The Nara Period (奈良時代 Nara jidai) is the historical period beginning in 710, the year the capital was moved from Fujiwarakyō to Heijōkyō (the modern-day city of Nara), and ending in 784 when the capital was moved to Nagaokakyō. The ten years at Nagaokakyō (784-794) are usually included in the Nara Period, however, giving it an end-date of 794.

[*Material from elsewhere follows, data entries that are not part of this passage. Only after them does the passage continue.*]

@[simp] theorem Df.now_setWord (d : Df) (a : Nat) (w : Word) : (d.setWord a w).now = d.now := rfl
@[simp] theorem Df.eff_setWord (d : Df) (a : Nat) (w : Word) : (d.setWord a w).eff = d.eff := rfl
@[simp] theorem Df.pend_setWord (d : Df) (a : Nat) (w : Word) : (d.setWord a w).pend = d.pend := rfl
@[simp] theorem Df.latch_setWord (d : Df) (a : Nat) (w : Word) : (d.setWord a w).latch = d.latch := rfl
@[simp] theorem Df.chans_setWord (d : Df) (a : Nat) (w : Word) : (d.setWord a w).chans = d.chans := rfl
@[simp] theorem Df.slots_setWord (d : Df) (a : Nat) (w : Word) : (d.setWord a w).slots = d.slots := rfl
@[simp] theorem Df.deltas_setWord (d : Df) (a : Nat) (w : Word) : (d.setWord a w).deltas = d.deltas := rfl
@[simp] theorem Df.loopEnd_setWord (d : Df) (a : Nat) (w : Word) : (d.setWord a w).loopEnd = d.loopEnd := rfl
@[simp] theorem Df.hit_setWord (d : Df) (a : Nat) (w : Word) : (d.setWord a w).hit = d.hit := rfl
@[simp] theorem Df.tus_setWord (d : Df) (a : Nat) (w : Word) : (d.setWord a w).tus = d.tus := rfl
@[simp] theorem Df.lanes_setWord (d : Df) (a : Nat) (w : Word) : (d.setWord a w).lanes = d.lanes := rfl
@[simp] theorem Df.downs_setWord (d : Df) (a : Nat) (w : Word) : (d.setWord a w).downs = d.downs := rfl
@[simp] theorem Df.tim_setWord (d : Df) (a : Nat) (w : Word) : (d.setWord a w).tim = d.tim := rfl
@[simp] theorem Df.cmd_setWord (d : Df) (a : Nat) (w : Word) : (d.setWord a w).cmd = d.cmd := rfl
@[simp] theorem Df.hk_setWord (d : Df) (a : Nat) (w : Word) : (d.setWord a w).hk = d.hk := rfl
@[simp] theorem Df.bt_setWord (d : Df) (a : Nat) (w : Word) : (d.setWord a w).bt = d.bt := rfl
@[simp] theorem Df.out_setWord (d : Df) (a : Nat) (w : Word) : (d.setWord a w).out = d.out := rfl
@[simp] theorem Df.now_set (d : Df) (f : Fd) (v : Nat) : (d.set f v).now = d.now := rfl
@[simp] theorem Df.eff_set (d : Df) (f : Fd) (v : Nat) : (d.set f v).eff = d.eff := rfl
@[simp] theorem Df.pend_set (d : Df) (f : Fd) (v : Nat) : (d.set f v).pend = d.pend := rfl
@[simp] theorem Df.latch_set (d : Df) (f : Fd) (v : Nat) : (d.set f v).latch = d.latch := rfl
@[simp] theorem Df.chans_set (d : Df) (f : Fd) (v : Nat) : (d.set f v).chans = d.chans := rfl
@[simp] theorem Df.slots_set (d : Df) (f : Fd) (v : Nat) : (d.set f v).slots = d.slots := rfl
@[simp] theorem Df.deltas_set (d : Df) (f : Fd) (v : Nat) : (d.set f v).deltas = d.deltas := rfl
@[simp] theorem Df.loopEnd_set (d : Df) (f : Fd) (v : Nat) : (d.set f v).loopEnd = d.loopEnd := rfl
@[simp] theorem Df.hit_set (d : Df) (f : Fd) (v : Nat) : (d.set f v).hit = d.hit := rfl
@[simp] theorem Df.tus_set (d : Df) (f : Fd) (v : Nat) : (d.set f v).tus = d.tus := rfl
@[simp] theorem Df.lanes_set (d : Df) (f : Fd) (v : Nat) : (d.set f v).lanes = d.lanes := rfl
@[simp] theorem Df.downs_set (d : Df) (f : Fd) (v : Nat) : (d.set f v).downs = d.downs := rfl
@[simp] theorem Df.tim_set (d : Df) (f : Fd) (v : Nat) : (d.set f v).tim = d.tim := rfl
@[simp] theorem Df.cmd_set (d : Df) (f : Fd) (v : Nat) : (d.set f v).cmd = d.cmd := rfl
@[simp] theorem Df.hk_set (d : Df) (f : Fd) (v : Nat) : (d.set f v).hk = d.hk := rfl
@[simp] theorem Df.bt_set (d : Df) (f : Fd) (v : Nat) : (d.set f v).bt = d.bt := rfl
@[simp] theorem Df.out_set (d : Df) (f : Fd) (v : Nat) : (d.set f v).out = d.out := rfl
@[simp] theorem Df.now_add (d : Df) (f : Fd) (v : Nat) : (d.add f v).now = d.now := rfl
@[simp] theorem Df.eff_add (d : Df) (f : Fd) (v : Nat) : (d.add f v).eff = d.eff := rfl
@[simp] theorem Df.pend_add (d : Df) (f : Fd) (v : Nat) : (d.add f v).pend = d.pend := rfl
@[simp] theorem Df.latch_add (d : Df) (f : Fd) (v : Nat) : (d.add f v).latch = d.latch := rfl
@[simp] theorem Df.chans_add (d : Df) (f : Fd) (v : Nat) : (d.add f v).chans = d.chans := rfl
@[simp] theorem Df.slots_add (d : Df) (f : Fd) (v : Nat) : (d.add f v).slots = d.slots := rfl
@[simp] theorem Df.deltas_add (d : Df) (f : Fd) (v : Nat) : (d.add f v).deltas = d.deltas := rfl
@[simp] theorem Df.loopEnd_add (d : Df) (f : Fd) (v : Nat) : (d.add f v).loopEnd = d.loopEnd := rfl
@[simp] theorem Df.hit_add (d : Df) (f : Fd) (v : Nat) : (d.add f v).hit = d.hit := rfl
@[simp] theorem Df.tus_add (d : Df) (f : Fd) (v : Nat) : (d.add f v).tus = d.tus := rfl
@[simp] theorem Df.lanes_add (d : Df) (f : Fd) (v : Nat) : (d.add f v).lanes = d.lanes := rfl
@[simp] theorem Df.downs_add (d : Df) (f : Fd) (v : Nat) : (d.add f v).downs = d.downs := rfl
@[simp] theorem Df.tim_add (d : Df) (f : Fd) (v : Nat) : (d.add f v).tim = d.tim := rfl
@[simp] theorem Df.cmd_add (d : Df) (f : Fd) (v : Nat) : (d.add f v).cmd = d.cmd := rfl
@[simp] theorem Df.hk_add (d : Df) (f : Fd) (v : Nat) : (d.add f v).hk = d.hk := rfl
@[simp] theorem Df.bt_add (d : Df) (f : Fd) (v : Nat) : (d.add f v).bt = d.bt := rfl
@[simp] theorem Df.out_add (d : Df) (f : Fd) (v : Nat) : (d.add f v).out = d.out := rfl
@[simp] theorem Df.now_inc (d : Df) (f : Fd) : (d.inc f).now = d.now := rfl
@[simp] theorem Df.eff_inc (d : Df) (f : Fd) : (d.inc f).eff = d.eff := rfl
@[simp] theorem Df.pend_inc (d : Df) (f : Fd) : (d.inc f).pend = d.pend := rfl
@[simp] theorem Df.latch_inc (d : Df) (f : Fd) : (d.inc f).latch = d.latch := rfl
@[simp] theorem Df.chans_inc (d : Df) (f : Fd) : (d.inc f).chans = d.chans := rfl
@[simp] theorem Df.slots_inc (d : Df) (f : Fd) : (d.inc f).slots = d.slots := rfl
@[simp] theorem Df.deltas_inc (d : Df) (f : Fd) : (d.inc f).deltas = d.deltas := rfl
@[simp] theorem Df.loopEnd_inc (d : Df) (f : Fd) : (d.inc f).loopEnd = d.loopEnd := rfl
@[simp] theorem Df.hit_inc (d : Df) (f : Fd) : (d.inc f).hit = d.hit := rfl
@[simp] theorem Df.tus_inc (d : Df) (f : Fd) : (d.inc f).tus = d.tus := rfl
@[simp] theorem Df.lanes_inc (d : Df) (f : Fd) : (d.inc f).lanes = d.lanes := rfl
@[simp] theorem Df.downs_inc (d : Df) (f : Fd) : (d.inc f).downs = d.downs := rfl
@[simp] theorem Df.tim_inc (d : Df) (f : Fd) : (d.inc f).tim = d.tim := rfl
@[simp] theorem Df.cmd_inc (d : Df) (f : Fd) : (d.inc f).cmd = d.cmd := rfl
@[simp] theorem Df.hk_inc (d : Df) (f : Fd) : (d.inc f).hk = d.hk := rfl
@[simp] theorem Df.bt_inc (d : Df) (f : Fd) : (d.inc f).bt = d.bt := rfl
@[simp] theorem Df.out_inc (d : Df) (f : Fd) : (d.inc f).out = d.out := rfl
@[simp] theorem Df.regs_until (d : Df) (t : Nat) : (d.until t).regs = d.regs := rfl
@[simp] theorem Df.eff_until (d : Df) (t : Nat) : (d.until t).eff = d.eff := rfl
@[simp] theorem Df.pend_until (d : Df) (t : Nat) : (d.until t).pend = d.pend := rfl
@[simp] theorem Df.latch_until (d : Df) (t : Nat) : (d.until t).latch = d.latch := rfl
@[simp] theorem Df.chans_until (d : Df) (t : Nat) : (d.until t).chans = d.chans := rfl
@[simp] theorem Df.slots_until (d : Df) (t : Nat) : (d.until t).slots = d.slots := rfl
@[simp] theorem Df.deltas_until (d : Df) (t : Nat) : (d.until t).deltas = d.deltas := rfl
@[simp] theorem Df.loopEnd_until (d : Df) (t : Nat) : (d.until t).loopEnd = d.loopEnd := rfl
@[simp] theorem Df.hit_until (d : Df) (t : Nat) : (d.until t).hit = d.hit := rfl
@[simp] theorem Df.tus_until (d : Df) (t : Nat) : (d.until t).tus = d.tus := rfl
@[simp] theorem Df.lanes_until (d : Df) (t : Nat) : (d.until t).lanes = d.lanes := rfl
@[simp] theorem Df.downs_until (d : Df) (t : Nat) : (d.until t).downs = d.downs := rfl
@[simp] theorem Df.tim_until (d : Df) (t : Nat) : (d.until t).tim = d.tim := rfl
@[simp] theorem Df.cmd_until (d : Df) (t : Nat) : (d.until t).cmd = d.cmd := rfl
@[simp] theorem Df.hk_until (d : Df) (t : Nat) : (d.until t).hk = d.hk := rfl
@[simp] theorem Df.bt_until (d : Df) (t : Nat) : (d.until t).bt = d.bt := rfl
@[simp] theorem Df.out_until (d : Df) (t : Nat) : (d.until t).out = d.out := rfl
@[simp] theorem Df.now_setChan (d : Df) (ch : Nat) (c : Chan) : (d.setChan ch c).now = d.now := rfl
@[simp] theorem Df.regs_setChan (d : Df) (ch : Nat) (c : Chan) : (d.setChan ch c).regs = d.regs := rfl
@[simp] theorem Df.eff_setChan (d : Df) (ch : Nat) (c : Chan) : (d.setChan ch c).eff = d.eff := rfl
@[simp] theorem Df.pend_setChan (d : Df) (ch : Nat) (c : Chan) : (d.setChan ch c).pend = d.pend := rfl
@[simp] theorem Df.latch_setChan (d : Df) (ch : Nat) (c : Chan) : (d.setChan ch c).latch = d.latch := rfl
@[simp] theorem Df.slots_setChan (d : Df) (ch : Nat) (c : Chan) : (d.setChan ch c).slots = d.slots := rfl
@[simp] theorem Df.deltas_setChan (d : Df) (ch : Nat) (c : Chan) : (d.setChan ch c).deltas = d.deltas := rfl
@[simp] theorem Df.loopEnd_setChan (d : Df) (ch : Nat) (c : Chan) : (d.setChan ch c).loopEnd = d.loopEnd := rfl
@[simp] theorem Df.hit_setChan (d : Df) (ch : Nat) (c : Chan) : (d.setChan ch c).hit = d.hit := rfl
@[simp] theorem Df.tus_setChan (d : Df) (ch : Nat) (c : Chan) : (d.setChan ch c).tus = d.tus := rfl
@[simp] theorem Df.lanes_setChan (d : Df) (ch : Nat) (c : Chan) : (d.setChan ch c).lanes = d.lanes := rfl
@[simp] theorem Df.downs_setChan (d : Df) (ch : Nat) (c : Chan) : (d.setChan ch c).downs = d.downs := rfl
@[simp] theorem Df.tim_setChan (d : Df) (ch : Nat) (c : Chan) : (d.setChan ch c).tim = d.tim := rfl
@[simp] theorem Df.cmd_setChan (d : Df) (ch : Nat) (c : Chan) : (d.setChan ch c).cmd = d.cmd := rfl
@[simp] theorem Df.hk_setChan (d : Df) (ch : Nat) (c : Chan) : (d.setChan ch c).hk = d.hk := rfl
@[simp] theorem Df.bt_setChan (d : Df) (ch : Nat) (c : Chan) : (d.setChan ch c).bt = d.bt := rfl
@[simp] theorem Df.out_setChan (d : Df) (ch : Nat) (c : Chan) : (d.setChan ch c).out = d.out := rfl
@[simp] theorem Df.now_setPos (d : Df) (p : Nat) (x : Pos) : (d.setPos p x).now = d.now := rfl
@[simp] theorem Df.regs_setPos (d : Df) (p : Nat) (x : Pos) : (d.setPos p x).regs = d.regs := rfl
@[simp] theorem Df.eff_setPos (d : Df) (p : Nat) (x : Pos) : (d.setPos p x).eff = d.eff := rfl
@[simp] theorem Df.pend_setPos (d : Df) (p : Nat) (x : Pos) : (d.setPos p x).pend = d.pend := rfl
@[simp] theorem Df.latch_setPos (d : Df) (p : Nat) (x : Pos) : (d.setPos p x).latch = d.latch := rfl
@[simp] theorem Df.chans_setPos (d : Df) (p : Nat) (x : Pos) : (d.setPos p x).chans = d.chans := rfl
@[simp] theorem Df.slots_setPos (d : Df) (p : Nat) (x : Pos) : (d.setPos p x).slots = d.slots := rfl
@[simp] theorem Df.deltas_setPos (d : Df) (p : Nat) (x : Pos) : (d.setPos p x).deltas = d.deltas := rfl
@[simp] theorem Df.loopEnd_setPos (d : Df) (p : Nat) (x : Pos) : (d.setPos p x).loopEnd = d.loopEnd := rfl
@[simp] theorem Df.tus_setPos (d : Df) (p : Nat) (x : Pos) : (d.setPos p x).tus = d.tus := rfl
@[simp] theorem Df.lanes_setPos (d : Df) (p : Nat) (x : Pos) : (d.setPos p x).lanes = d.lanes := rfl
@[simp] theorem Df.downs_setPos (d : Df) (p : Nat) (x : Pos) : (d.setPos p x).downs = d.downs := rfl
@[simp] theorem Df.tim_setPos (d : Df) (p : Nat) (x : Pos) : (d.setPos p x).tim = d.tim := rfl
@[simp] theorem Df.cmd_setPos (d : Df) (p : Nat) (x : Pos) : (d.setPos p x).cmd = d.cmd := rfl
@[simp] theorem Df.hk_setPos (d : Df) (p : Nat) (x : Pos) : (d.setPos p x).hk = d.hk := rfl
@[simp] theorem Df.bt_setPos (d : Df) (p : Nat) (x : Pos) : (d.setPos p x).bt = d.bt := rfl
@[simp] theorem Df.out_setPos (d : Df) (p : Nat) (x : Pos) : (d.setPos p x).out = d.out := rfl
@[simp] theorem Df.now_setLane (d : Df) (l : Nat) (x : TxLane) : (d.setLane l x).now = d.now := rfl
@[simp] theorem Df.regs_setLane (d : Df) (l : Nat) (x : TxLane) : (d.setLane l x).regs = d.regs := rfl
@[simp] theorem Df.eff_setLane (d : Df) (l : Nat) (x : TxLane) : (d.setLane l x).eff = d.eff := rfl
@[simp] theorem Df.pend_setLane (d : Df) (l : Nat) (x : TxLane) : (d.setLane l x).pend = d.pend := rfl
@[simp] theorem Df.latch_setLane (d : Df) (l : Nat) (x : TxLane) : (d.setLane l x).latch = d.latch := rfl
@[simp] theorem Df.chans_setLane (d : Df) (l : Nat) (x : TxLane) : (d.setLane l x).chans = d.chans := rfl
@[simp] theorem Df.slots_setLane (d : Df) (l : Nat) (x : TxLane) : (d.setLane l x).slots = d.slots := rfl
@[simp] theorem Df.deltas_setLane (d : Df) (l : Nat) (x : TxLane) : (d.setLane l x).deltas = d.deltas := rfl
@[simp] theorem Df.loopEnd_setLane (d : Df) (l : Nat) (x : TxLane) : (d.setLane l x).loopEnd = d.loopEnd := rfl
@[simp] theorem Df.hit_setLane (d : Df) (l : Nat) (x : TxLane) : (d.setLane l x).hit = d.hit := rfl
@[simp] theorem Df.tus_setLane (d : Df) (l : Nat) (x : TxLane) : (d.setLane l x).tus = d.tus := rfl
@[simp] theorem Df.downs_setLane (d : Df) (l : Nat) (x : TxLane) : (d.setLane l x).downs = d.downs := rfl
@[simp] theorem Df.tim_setLane (d : Df) (l : Nat) (x : TxLane) : (d.setLane l x).tim = d.tim := rfl
@[simp] theorem Df.cmd_setLane (d : Df) (l : Nat) (x : TxLane) : (d.setLane l x).cmd = d.cmd := rfl
@[simp] theorem Df.hk_setLane (d : Df) (l : Nat) (x : TxLane) : (d.setLane l x).hk = d.hk := rfl
@[simp] theorem Df.bt_setLane (d : Df) (l : Nat) (x : TxLane) : (d.setLane l x).bt = d.bt := rfl
@[simp] theorem Df.out_setLane (d : Df) (l : Nat) (x : TxLane) : (d.setLane l x).out = d.out := rfl
@[simp] theorem Df.now_setDown (d : Df) (i : Nat) (x : RxDown) : (d.setDown i x).now = d.now := rfl
@[simp] theorem Df.regs_setDown (d : Df) (i : Nat) (x : RxDown) : (d.setDown i x).regs = d.regs := rfl
@[simp] theorem Df.eff_setDown (d : Df) (i : Nat) (x : RxDown) : (d.setDown i x).eff = d.eff := rfl
@[simp] theorem Df.pend_setDown (d : Df) (i : Nat) (x : RxDown) : (d.setDown i x).pend = d.pend := rfl
@[simp] theorem Df.latch_setDown (d : Df) (i : Nat) (x : RxDown) : (d.setDown i x).latch = d.latch := rfl
@[simp] theorem Df.chans_setDown (d : Df) (i : Nat) (x : RxDown) : (d.setDown i x).chans = d.chans := rfl
@[simp] theorem Df.slots_setDown (d : Df) (i : Nat) (x : RxDown) : (d.setDown i x).slots = d.slots := rfl
@[simp] theorem Df.deltas_setDown (d : Df) (i : Nat) (x : RxDown) : (d.setDown i x).deltas = d.deltas := rfl
@[simp] theorem Df.loopEnd_setDown (d : Df) (i : Nat) (x : RxDown) : (d.setDown i x).loopEnd = d.loopEnd := rfl
@[simp] theorem Df.hit_setDown (d : Df) (i : Nat) (x : RxDown) : (d.setDown i x).hit = d.hit := rfl
@[simp] theorem Df.tus_setDown (d : Df) (i : Nat) (x : RxDown) : (d.setDown i x).tus = d.tus := rfl
@[simp] theorem Df.lanes_setDown (d : Df) (i : Nat) (x : RxDown) : (d.setDown i x).lanes = d.lanes := rfl
@[simp] theorem Df.tim_setDown (d : Df) (i : Nat) (x : RxDown) : (d.setDown i x).tim = d.tim := rfl
@[simp] theorem Df.cmd_setDown (d : Df) (i : Nat) (x : RxDown) : (d.setDown i x).cmd = d.cmd := rfl
@[simp] theorem Df.hk_setDown (d : Df) (i : Nat) (x : RxDown) : (d.setDown i x).hk = d.hk := rfl
@[simp] theorem Df.bt_setDown (d : Df) (i : Nat) (x : RxDown) : (d.setDown i x).bt = d.bt := rfl
@[simp] theorem Df.out_setDown (d : Df) (i : Nat) (x : RxDown) : (d.setDown i x).out = d.out := rfl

The Nara Period marked the height of the Chinese-inspired ritsuryō (律令) system of government as well as the active introduction of other aspects of Chinese civilisation. To make Buddhism the spiritual base of centralised political authority, provincial temples (kokubunji) were established throughout Japan. The Nara Period saw the establishment of Buddhism as the religion of the court and, by extension, of the state, and a new height in intellectual and cultural achievements as exemplified in the building of the Great Hall of the Tōdaiji temple, as well as the compilation of Japan's first chronicles, the Kojiki (古事記, 712) and the Nihon Shoki (日本書紀, 720). Under the influence of Tang China, the arts flourished in what is known as the Tempyō (天平) culture. During the middle period, however, a power struggle broke out among the court nobility. Modifications in the land-tenure system led to the accumulation of vast tracts of private land (荘園 or 庄園 shōen) by nobles and religious institutions, resulting in the collapse of the kōchi kōmin (公地公民) system of public ownership of land and the disintegration of the ritsuryō system. The final years of the Nara Period witnessed increasing poverty among the peasants, who were overburdened by taxes, and growing numbers of homeless wanderers.

Ritsuryō System

In the context of political history, the Nara period may have begun with the promulgation of the Taihō Code (大宝律令 Taihō-ritsuryō) in 701. Under the code, the centralising reforms inaugurated by the Taika Reforms (645) were pushed forward, and the period saw the firm establishment of the emperor as the head of a Chinese-style ritsuryō state. Under the ritsuryō system, the central government was headed by the dajōkan (太政官 Grand Council of State), which presided over eight ministries. The government was staffed by officials appointed by the emperor and bidden to act as his loyal servants. The country was divided into provinces (国 kuni or kokii), which in turn were divided into districts (郡 gun or kōri), villages (郷 ), and hamlets (里 ri or sato). An early Nara-period document lists 67 provinces, comprising 555 districts, 4,012 villages, and 12,036 hamlets. The provinces were administered by governors (国司 kokushi), who were sent out from the capital. All the people were considered the emperor's subjects and were expected to obey the officials who acted in his name.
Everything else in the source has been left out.